I'd think any of those decent choices. One of my decisions when upgrading from just strut/springs was rebuildability and service. In 3 years I've had to have 2 revalves/rebuilds and that's huge difference to me.


----------



## xbrandonx (Mar 27, 2004)

initial V said:


> i've did much reading on different threads and on NPM.com for information on the SE-R (SpecV).
> these questions are directed towards AutoX racers with an SE-R (SpecV) but anyone is free to answer it.
> 
> (for AutoX racers) what suspension do you use for AutoX?
> (for anyone) what suspension do you recommend? so far i've narrow it down to 3 choices: Nismo, Tein, or JIC.


if you can find the JICs get them. They are by far the best. The nismo and Tein would both also be good choices, the K-sports are fairly new and I've heard of 2 people blowing them already (less then 10k on them) but with the adjustable lowers, they have more adjusting abaility the the teins.

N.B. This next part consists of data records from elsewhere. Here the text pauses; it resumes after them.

/-- Bring-up (R414, R415, R435 to R450): the state and stage, the records of the stages that have ended and the spare
records, the identity and licence block, the digest and length of the image, and what the licence grants. -/
structure Boot where
  st : DevSt := .reset
  stage : Nat := 0
  fail : Bool := false
  status : Code := 0
  /-- K-clk count at the start of the stage -/
  kstart : W64 := 0
  level : Nat := 0
  preserving : Bool := false
  recs : NMap (BitVec 512) := []
  spares : List W64 := []
  release : W32 := 0
  lgen : Nat := 0
  grants : W64 := 0
  tiles : Nat := 0
  ddr : Nat := 0
  hbm : BitVec 16 := 0
  idkey : BitVec 256 := 0
  fsite : Nat := 0
  digest : BitVec 512 := 0
  length : W32 := 0
  /-- fuses blown at stage 4 -/
  blown : Nat := 0
  /-- a licence is accepted -/
  licensed : Bool := false
  /-- a legacy key has been loaded -/
  legacy : Bool := false
  /-- a node break of this device awaits its clearing (R463) -/
  nodeBreak : Bool := false
  deriving DecidableEq, Repr

/-- A claim: resource kind and index, claimant kind and polder (R452). -/
structure Claim where
  kind : Nat
  idx : Nat
  by_ : Nat
  polder : PolderNo
  deriving DecidableEq, Repr

/-! ### Sluice (file 14) and the tidal transport (file 15) -/

/-- A message that is being placed or is held (R338, R370): the site, epoch and outer step that name it, its length in 16 B
units once known, its fragments by offset, and whether it is malformed. -/
structure Held where
  site : Nat
  epoch : Nat
  ostep : Nat
  mlen : Nat
  parts : NMap (List Byte) := []
  bad : Bool := false
  deriving DecidableEq, Repr

/-- A shard as SLUICE_SHARD declares it (R337), in its 22 words; the boundary its ready word must name next; the pending
store; the next outer step to merge; what the merge slot holds (outer step, act) and whether its word is released; the newest
anchor in the history ring; and by anchor the copies of the contributions that formed it (R345). -/
structure Shard where
  words : NMap W32
  next : Nat := 1
  pend : List Held := []
  toMerge : Nat := 0
  merge : Option (Nat × Bool) := none
  out : Bool := false
  newest : Nat := 0
  copies : NMap (List Held) := []
  /-- elements that merges of this shard took as +0 because they were NaN or infinity (R341) -/
  nonfin : Nat := 0
  deriving DecidableEq, Repr

/-- A ledger record (R343): header and entries. -/
structure LRec where
  hdr : BitVec 512
  ents : List W64
  deriving DecidableEq, Repr

/-- A membership epoch (R354): number, first outer step, members, source sites of joiners, and the digest of its words; and
whether it has taken effect, with its ledger record. -/
structure Epoch where
  no : Nat
  k0 : Nat
  members : BitVec 256
  sources : NMap Nat
  mdig : BitVec 64
  taken : Bool := false
  deriving DecidableEq, Repr

/-- What Sluice sends to another device of its site over the levee fabric: a record of the keeper (R340); a report that it holds
a contribution of (site, outer step), and whether it is malformed (R339, R340); the shard digests of an anchor (R344); the
release of a boundary (R339); and a message for a path of the gateway there (R365). -/
inductive SiteMsg where
  | record (m : Message)
  | report (site step : Nat) (bad : Bool)
  | digests (step : Nat) (l : List (Nat × BitVec 128))
  | release (step : Nat)
  | content (site path : Nat) (m : Message)
  deriving DecidableEq, Repr
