-- ==== Sys2Proof/Machine/Engine.lean ====
section
/-! DEFINITION. What every engine shares: the start and end of an operation (R74 to R77), the check of tensor descriptors
(R81 to R86), and the reads and writes of operands here and on other devices. -/

namespace Sys2Proof.Machine

/-! ### The running operation -/

def runOf (d : Dev) (t : Nat) (e : EngineId) : Option RunOp := (engineOf d t e).run
def onRun (d : Dev) (t : Nat) (e : EngineId) (f : RunOp → RunOp) : Dev :=
  onEngine d t e fun x => { x with run := x.run.map f }

/-- The polder that holds the operation's slot. -/
def runPolder (d : Dev) (t : Nat) (r : RunOp) : PolderNo :=
  opPolder d t r.q

def runAcc (d : Dev) (t : Nat) (r : RunOp) : Acc := opAcc r.q (runPolder d t r)

/-- The operation ends as given; ENGINE_OP_END writes its tally. -/
def endRun (d : Dev) (t : Nat) (e : EngineId) (st : TState) (status : Code) (marker : Nat) : Dev :=
  onRun d t e fun r => if r.ended = none then { r with ended := some ⟨st, status⟩, marker := marker } else r

/-- A refusal before any access (R77). -/
def refuse (d : Dev) (t : Nat) (e : EngineId) (c : Code) : Dev := endRun d t e .notStarted c 0
/-- A fault after the start: PARTIAL, with the first unit not done (R77). -/
def partRun (d : Dev) (t : Nat) (e : EngineId) (c : Code) (marker : Nat) : Dev := endRun d t e .inPart c marker
def doneRun (d : Dev) (t : Nat) (e : EngineId) (marker : Nat) : Dev := endRun d t e .done 0 marker

/-- The running operation of an engine when its opcode is the row's and it has not ended. -/
def running (d : Dev) (t : Nat) (e : EngineId) (op : Nat) : Option RunOp :=
  match runOf d t e with
  | some r => if dOpcode r.q.desc = op ∧ r.ended = none then some r else none
  | none => none

/-! ### Requests to other devices (R86, R254, R255) -/

/-- The target and tile of a remote address: its scratchpad window, or a memory controller. -/
def remoteTgt (a : Nat) : Nat × Nat := if a < 0x80000000 then (0, a / 2 ^ 20) else (1, 0)

/-- A bad status that a request of an operation meets: it ends the operation PARTIAL (R255). A read of a router operation
fails only the chunks that need its bytes (R286). -/
def RunOp.noteBad (r : RunOp) (e : EngineId) (kind dev a n : Nat) (c : Code) : RunOp :=
  if kind = 1 ∧ e = .router then { r with lostReads := r.lostReads ++ [(dev, a, n, c)] }
  else { r with bad := r.bad.or (some c), lostWrites := if kind = 0 then r.lostWrites ++ [(dev, a, n)] else r.lostWrites }

/-- A request of an operation sent: its number goes into chunk and pidx, which its answer returns. -/
def sendReq (d : Dev) (t : Nat) (e : EngineId) (r : RunOp) (kind : Nat) (dev : Nat) (a n : Nat) (payload : List Byte) (ord : Bool) : Dev :=
  let pn := runPolder d t r
  let job := ((polderOf d pn).map Polder.job).getD 0
  let tag := opTag t r.q.slot
  let no := ((runOf d t e).map RunOp.nreq).getD 0
  let (tgt, dt) := remoteTgt a
  let h := mkHdr { dstDev := dev, dstTile := dt, cls := dClass r.q.desc, ord := ord, kind := kind, tgt := tgt, tag := tag.toNat,
                   job := job.toNat, srcDev := selfId d, srcTile := t, addr := a, chunk := no / 256, pidx := no % 256,
                   ask := if kind = 1 then n / 8 else 0 } payload
  let d := onRun d t e fun r => { r with nreq := r.nreq + 1 }
  let d := onFabric d fun b => { b with reqs := b.reqs ++
    [{ tag := tag, no := no, dev := BitVec.ofNat 20 dev, kind := kind, addr := a, len := n,
       flow := if ord then some (flowNo h) else none }] }
  match sendPacket d ⟨h, payload, []⟩ with
  | (d, none) => d
  | (d, some c) =>
    let d := onFabric d fun b => { b with reqs := b.reqs.filter fun q => !(q.tag = tag && q.no = no) }
    onRun d t e fun r => r.noteBad e kind dev a n c

/-- A byte range of an operand. -/
structure Rng where
  dev : Nat
  addr : Nat
  len : Nat
  deriving DecidableEq, Repr

/-- A byte fetched from another device. -/
def fkey (dev a : Nat) : Nat := dev * 2 ^ 48 + a

/-- The status of a lost read that a byte belongs to. -/
def lostByte (r : RunOp) (dev a : Nat) : Option Code :=
  (r.lostReads.find? fun g => g.1 = dev && g.2.1 ≤ a && a < g.2.1 + g.2.2.1).map fun g => g.2.2.2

I have no complains about my Tein basics though and while I have not autoXed on the car (yet) I would have no worries doing it on them at all.


----------



## zachmccool (Mar 7, 2005)

I dont know much about those struts but remember to stay in the stock category you can only have two external adjustments! Also eny thing that requires you to use after market springs would take you out of the stock category!:banhump:


----------